Marketing Plan Price Objectives for 2015 & 2016

By David Bau, Extension Educator

Normally farmers set their target prices in their marketing plans starting at breakeven and move higher. Farmers are determining their 2016 input costs at this time.  Lining up seed, making plans for weed and pest control, and since fall have applied or purchase fertilizer for 2016 and negotiated a rental rate.  These costs have increased at an annual rate of 9.8% per year for corn and 8.5% for soybeans for the past ten years.  Using these percentages the average 2016 corn and soybean input costs would project to $939 per acre for corn and $581 for soybeans.  Current cash prices for 2016 corn are $3.45 and soybeans $8.25.

Using yields of 180 bushels per acre for corn and 50 bushels for soybean cash would generate gross incomes of $621 for corn and $412.50 for soybeans.  This would project significant losses and the need to determine where to cut costs.  If a farmer could get input costs down to $800 per acre for corn and $500 for soybeans, this would translate to $4.44 breakeven price for corn and $10.00 for soybeans in 2016.  If a marketing plan started at these prices, the farmer would not have sold any crops yet.
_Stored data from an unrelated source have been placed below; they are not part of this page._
/-- Ring-engine state of the module. -/
structure CollUnit where
  aborts : List AbortEntry
  holds : List HoldEntry
  holdsRaised : BitVec 16
  holdPeriods : BitVec 16
  abortsSeen : BitVec 16
  deriving DecidableEq, Repr

/-! ### Panes, contexts and groups (05, 10, 12, 13) -/

/-- `PANE_STATE` (Table 13-2). -/
inductive PaneState where
  /-- `FREE`. -/
  | free
  /-- `OPEN`. -/
  | opened
  /-- `TEARDOWN`. -/
  | teardown
  /-- `SHUTTERING`. -/
  | shuttering
  /-- `TESTING`. -/
  | testing
  /-- `OUT_OF_SERVICE`. -/
  | outOfService
  deriving DecidableEq, Repr

/-- A teardown asked for or under way (R341): its cause (Table 13-4), whether the far tier is kept, the beat d, the tag
and epoch of the context that ends. -/
structure Shutter where
  cause : BitVec 8
  keepFar : Bool
  /-- Beat d of step 1. -/
  d : Nat
  oldTag : BitVec 32
  oldEpoch : BitVec 16
  /-- `SEQ` of the `GEN_BUMP` that zeroes the owner slot. -/
  farSeq : Nat
  farZeroed : Bool
  latchesFreed : Nat
  /-- A pane reset (rung 3) ends with it. -/
  paneReset : Bool
  deriving DecidableEq, Repr

/-- `CTX_FAULT` (Table 16-4). -/
structure CtxFault where
  beat : BitVec 48
  job : BitVec 32
  epoch : BitVec 16
  source : BitVec 16
  fcode : BitVec 8
  lcell : BitVec 6
  deriving DecidableEq, Repr

/-- The status registers of a pane: `PANE_SEQ_STATUS`, `CTX_SLOWDOWN`, `HOLD_CAUSES`. -/
structure PaneRegs where
  heldBeats : BitVec 32
  lateMax : BitVec 32
  lastStepBeats : BitVec 24
  slowdown : BitVec 24
  stepsDone : BitVec 16
  ownLate : BitVec 16
  streamLate : BitVec 16
  notReady : BitVec 16
  peerHold : BitVec 16
  deriving DecidableEq, Repr

/-- `HSTATE` of a storm-copy buffer held for a buddy (Table 15-6). -/
inductive HState where
  /-- Empty. -/
  | empty
  /-- Frames are arriving. -/
  | opened
  /-- Committed. -/
  | committed
  deriving DecidableEq, Repr

/-- One buffer of a storm region that a pane holds for a source group (R386, R387): an entry of `STORM_HELD`
(Table 15-6), with the place of its buffer. -/
structure HeldCopy where
  /-- Near-tier offset of the buffer. -/
  base : Nat
  step : BitVec 48
  srcDevice : BitVec 16
  srcPane : BitVec 4
  hstate : HState
  /-- `FRAMES`. -/
  frames : BitVec 32
  deriving DecidableEq, Repr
In order to achieve a breakeven price at current prices available, input costs would have match the gross income of $621 for corn and $412.50 for soybeans.  A decrease from $847 average per acre input costs for corn in 2014 and $529 for soybeans.  This translates into a cut in costs by $226 per acre for corn (27% lower) and $116.50 for soybeans (22% lower).  Average corn ARC County payments are projected to average under $50 per base acre, this translates into 21cents per bushel, lowering breakeven to $4.23 per bushel.  The majority of counties will receive no government payment for soybeans in 2016.

Tuesday, January 19, 2016

Southwestern Minnesota Farmland Values Decline 8 Percent in 2015

By David Bau, Extension Educator

At the end of each year for the last twenty-one years, a survey has been conducted of farm land sales in fourteen southwestern Minnesota counties. Land values had been on a steadily increasing until 2014.  The survey reports bare farm land sales to non-related parties for the first six months of each year.  After reaching record high prices in 2013, the upward trend was broken as prices declined in 2014.  This trend continued in 2015.  Data collected in this survey is available at the county extension offices in Chippewa, Cottonwood, Jackson, Lac qui Parle, Lincoln, Lyon, Martin, Murray, Nobles, Pipestone, Redwood, Rock, Watonwan and Yellow Medicine Counties.  This year the decline across the fourteen counties averaged 8.3%.  Average land values had not declined since 1996 when the average SW Minnesota land prices were $1,175 per acre in 1995 to a high in 2013 to $8,466 then declined in 2014 and again to $6,929 in 2015.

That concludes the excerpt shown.